A policeman is sentenced to a community service order after punching a woman in the head before pinning her to the ground.
Warning: the below video contains footage some viewers may find disturbing.
PC James Kiddie, 45, was given a 150-hour community order for the incident of “loss of control” against 30-year-old Sarah Reed.
The police officer had been called to the Uniqlo store on London’s Regent Street in November 2012 after Ms Reed had been held by security guards.
PC Kiddie told the court at his trial last month that a “snarling” Ms Reed had bitten him on his finger and claimed that she had Aids.
District Judge Elizabeth Roscoe said that Ms Reed was “no shrinking violet” but said that “higher standards” were required of the police officer.
“I do accept, as I say, that this was an incident of loss of control. There is no pre-meditation,” she said.
In the video, PC Kiddie can be seen grabbing Ms Reed by her hair before hauling her to the ground. CCTV footage records the officer aiming three punches at the woman’s head while she is on the ground, before kneeling on her neck to restrain her.
Victoria Hatton, of Neumans LLP, solicitors for Ms Reed, said her client had been the victim of a “brutal” attack by a serving police officer.
A statement from the law firm said: “As seen in the video footage played to the court, Pc Kiddie threw Ms Reed to the floor, where a light bulb smashed and caused her to suffer a two centimetre laceration to her lower back, this was followed by three powerful strikes aimed at Ms Reed’s head.
“There was absolutely no justification for the officer’s use of force and the court agreed that PC Kiddie acted in ‘anger’ with actions being described by the judge as ‘instinctive’ and ‘immediate’ as there was no pause by him for re-assessment.”
Kiddie, who had no previous convictions but two previous disciplinary findings of “incivility” on his police record, told the court his strikes against Ms Reed were “half power” and he had not wanted to hit her.
Judge Roscoe said the CCTV and evidence from witnesses suggested that Ms Reed – described in court as a drug addict who was later convicted of shoplifting – was a “difficult” and “aggressive” woman who had become more aggressive when the police officer arrived.
PC Kiddie’s defence counsel, Ben Brandon, said that the officer would be dismissed from the Metropolitan police as a result of the court’s finding.

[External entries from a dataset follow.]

-- ==== Sys2Proof/Machine/PlannerOps.lean ====
section
/-! DEFINITION. The repair planner: judging and trimming entries, the scan, counted failures, giving up (04). -/

namespace Sys2Proof.Machine

/-- Replace the Order Queue. -/
def setQueue (q : List Order) (s : State) : State := { s with planner := { s.planner with queue := q } }

/-- Note that the present event ends with a scan (R59). -/
def dueScan (s : State) : State := { s with planner := { s.planner with scanDue := true } }

/-- The queue without the entry that begins at `first`; no two entries begin at one address (R56). -/
def removeFirst (first : Nat) (q : List Order) : List Order := q.filter fun o => o.first != first

/-- Remove the entry that begins at `first`, which frees a place and calls for a scan (R59). -/
def removeOrder (first : Nat) (s : State) : State :=
  s |> setQueue (removeFirst first s.planner.queue) |> dueScan

/-- Replace the entry that begins at `first`. -/
def replaceOrder (first : Nat) (new : Order) (s : State) : State :=
  setQueue (s.planner.queue.map fun o => if o.first = first then new else o) s

/-- An entry trimmed to the first and last of the bad addresses of its range (R66, R68, R71). -/
def trimTo (bad : List Nat) (o : Order) : Order :=
  { o with first := bad.headD o.first, count := bad.getLastD o.first + 1 - bad.headD o.first }

/-- The consecutive-failure count at a rise, judged against the downgrade limit (R72). -/
def setFails (n : Nat) (s : State) : State := { s with planner := { s.planner with fails := n } }

/-- Step down when the count stands at the downgrade limit or above; the count returns to 0 (R72, R75, R84).
Rates kept outside PRESENT step down too: DESIGN CHOICE (log 45). -/
def judgeFails (s : State) : State :=
  if s.params.downgradeLimit ≤ s.planner.fails then s |> rateStepDown |> setFails 0 else s

/-- One counted failure (R68). -/
def countFailure (s : State) : State :=
  let s := s |> rise .attemptsFailed 1 |> setFails (s.planner.fails + 1) |> judgeFails
  { s with rates := { s.rates with progress := 0 } }

/-- Give up the bad slots of an entry and remove it (R69). An entry with no bad slot left, which only a lowered retry
limit can find (R75), is removed with nothing given up and no SLOT_ABANDONED: DESIGN CHOICE (log 34). -/
def giveUpOrder (o : Order) (s : State) : State :=
  let bad := s.badIn o.first o.count
  let s := { s with ring := bad.foldl (fun r a => r.giveUp a) s.ring } |> rise .slotsAbandoned bad.length
  let s := if bad.isEmpty then s else raiseS (.slotAbandoned (bad.headD 0) (bad.getLastD 0)) s
  removeOrder o.first s

/-- A failed attempt of the ISSUED entry with bad slots left: counted, then requeued or given up (R68, R69). The
second component says that it was given up. -/
def failAttempt (o : Order) (s : State) : State × Bool :=
  let bad := s.badIn o.first o.count
  let s := countFailure s
  if o.attempts < s.params.retryLimit then
    (s |> replaceOrder o.first { trimTo bad o with issue := none } |> dueScan, false)
  else (giveUpOrder o s, true)

/-- Withdraw an entry: it is removed with ORDER_WITHDRAWN, tag 0 when it was QUEUED (R71, R73). -/
def withdrawOrder (o : Order) (s : State) : State :=
  s |> removeOrder o.first |> raiseD (.orderWithdrawn o.tagOr0 o.first)

/-- Judge an entry from the slot states after an arrival (R71). -/
def judgeArrival (o : Order) (s : State) : State :=
  let bad := s.badIn o.first o.count
  if bad.isEmpty then
    match o.issue with
    | some i => s |> removeOrder o.first |> setFails 0 |> raiseD (.orderComplete i.tag)
    | none => withdrawOrder o s
  else replaceOrder o.first (trimTo bad o) s

/-- Judge the entry that covers an address, when one does (R71). -/
def judgeCovering (a : Nat) (s : State) : State :=
  match s.planner.queue.find? (fun o => o.covers a) with
  | none => s
  | some o => judgeArrival o s

/-- Trim one entry for play to begin at `low` or above; one left empty is withdrawn (R73). -/
def trimForPlay (low : Nat) (o : Order) (s : State) : State :=
  if o.first < low then
    if o.first + o.count ≤ low then withdrawOrder o s
    else replaceOrder o.first { o with first := low, count := o.first + o.count - low } s
  else s

/-- Trim every entry for play (R73), in ascending address order: where several are withdrawn the highest one's data stays in
the record (R159), DESIGN CHOICE (log 40). -/
def trimAll (low : Nat) (s : State) : State :=
  s.planner.queue.foldl (fun s o => trimForPlay low o s) s

/-- Empty the queue and set the tag counter to 0; an ISSUED entry is withdrawn with its tag (R76). -/
def emptyQueue (s : State) : State :=
  let cleared := { s with planner := { s.planner with queue := [], tagCounter := 0 } }
  match s.planner.issuedEntry with
  | none => cleared
  | some o => raiseD (.orderWithdrawn o.tagOr0 o.first) cleared

/-- The next tag: 255 is followed by 1 (R65). -/
def nextTag (n : Nat) : Nat := if n ≥ 255 then 1 else n + 1

/-! ### The scan (R59 to R61) -/

/-- Group ascending addresses into maximal ranges of consecutive ones, as (first, count). -/
def ranges : List Nat → List (Nat × Nat)
  | [] => []
  | a :: rest =>
    match ranges rest with
    | (b, n) :: more => if b = a + 1 then (a, n + 1) :: more else (a, 1) :: (b, n) :: more
    | [] => [(a, 1)]

/-- The uncovered bad ranges of the repair region, from its low end (R58, R59). -/
def uncoveredBad (s : State) : List (Nat × Nat) :=
  ranges ((s.badIn s.lowestPlaceable (s.ring.e - s.lowestPlaceable)).filter fun a =>
    !s.planner.queue.any fun o => o.covers a)

/-- Put a new entry in its place in address order. -/
def insertOrder (o : Order) : List Order → List Order
  | [] => [o]
  | x :: rest => if o.first < x.first then o :: x :: rest else x :: insertOrder o rest

/-- Step 1: extend the QUEUED entry that ends just below the range, up to 64 addresses. Answers the queue and how
many addresses were used (R60). -/
def joinBelow (first n : Nat) : List Order → List Order × Nat
  | [] => ([], 0)
  | o :: rest =>
    if !o.isIssued && o.first + o.count = first then
      let k := min n (64 - o.count)
      ({ o with count := o.count + k } :: rest, k)
    else
      let (rest', k) := joinBelow first n rest
      (o :: rest', k)

/-- Step 2: extend the QUEUED entry that begins just above the rest of the range down over it, when both fit into
64 addresses (R60). -/
def joinAbove (first n : Nat) : List Order → Option (List Order)
  | [] => none
  | o :: rest =>
    if !o.isIssued && o.first = first + n && o.count + n ≤ 64 then
      some ({ o with first := first, count := o.count + n } :: rest)
    else (joinAbove first n rest).map (o :: ·)

/-- Step 3: cut what is left into entries of 64 from its low end; step 2 is tried once more for the last piece. The
flag answers whether a full queue ended the scan (R60, R61). `fuel` bounds the pieces. -/
def newEntries (fuel first n : Nat) (q : List Order) : List Order × Bool :=
  match fuel with
  | 0 => (q, false)
  | fuel + 1 =>
    if n = 0 then (q, false)
    else if n ≤ 64 then
      match joinAbove first n q with
      | some q' => (q', false)
      | none => if q.length < 16 then (insertOrder ⟨first, n, 0, none⟩ q, false) else (q, true)
    else if q.length < 16 then newEntries fuel (first + 64) (n - 64) (insertOrder ⟨first, 64, 0, none⟩ q)
    else (q, true)

/-- Place one uncovered bad range in the queue (R60). -/
def placeRange (first n : Nat) (q : List Order) : List Order × Bool :=
  let (q1, k) := joinBelow first n q
  if n ≤ k then (q1, false)
  else
    match joinAbove (first + k) (n - k) q1 with
    | some q2 => (q2, false)
    | none => newEntries (n - k) (first + k) (n - k) q1

/-- Place ranges in turn until a full queue ends the scan (R61). -/
def placeRanges : List (Nat × Nat) → List Order → List Order
  | [], q => q
  | (first, n) :: more, q =>
    let (q', ended) := placeRange first n q
    if ended then q' else placeRanges more q'

/-- The scan, made only in RUNNING with the session PRESENT (R59). -/
def scan (s : State) : State :=
  if s.power.mode = .running ∧ s.session.state = .present then
    setQueue (placeRanges (uncoveredBad s) s.planner.queue) s
  else s

/-! ### The end of an event -/

/-- Make the scan that the event calls for. -/
def scanIfDue (s : State) : State :=
  if s.planner.scanDue then
    let s := scan s
    { s with planner := { s.planner with scanDue := false } }
  else s

/-- Raise ORDER_AVAILABLE when work waits and did not wait at the event's start or just before its scan, which may put the
first entry into a queue that the event itself has emptied (R62, log 15). -/
def tellWork (before unscanned : State) (s : State) : State :=
  if s.planner.workWaits && !(before.planner.workWaits && unscanned.planner.workWaits) then raiseD .orderAvailable s
  else s

/-- Raise PAUSE_CHANGED when the pause flag has changed since `before` (R37). -/
def tellPause (before : State) (s : State) : State :=
  if before.pauseFlag = s.pauseFlag then s else raiseD (.pauseChanged s.pauseFlag) s

/-- End an event that began at `before`: the scan it calls for, then ORDER_AVAILABLE and PAUSE_CHANGED (log 15). -/
def finish (before : State) (s : State) : State :=
  scanIfDue s |> tellWork before s |> tellPause before

end Sys2Proof.Machine
end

Scotland Yard said fellow officers who had viewed the CCTV footage had been concerned by the level of force used by Kiddie during the arrest and had reported the incident to the Met’s Directorate of Professional Standards (DPS).
Simon Byrne, the Met’s territorial policing assistant commissioner, said: “Police officers join the Met to protect and serve the public. Today his colleagues will be sickened by what they see.
“Where an officer’s behaviour falls short of the very high standards that we and the public expect of them, then it is only right that they are held to account for their actions.
“The actions of one officer abusing his position in this way can cast a shadow over the thousands of officers who are on duty right now demonstrating bravery, compassion, integrity and professionalism.
“PC Kiddie’s behaviour that day, which was identified and reported by another officer, was wrong. For that he has been held accountable. There is no place in the Metropolitan Police Service for officers and staff who do not uphold our values.”
Kiddie was also ordered to pay £500 in prosecution costs and a £60 victim surcharge.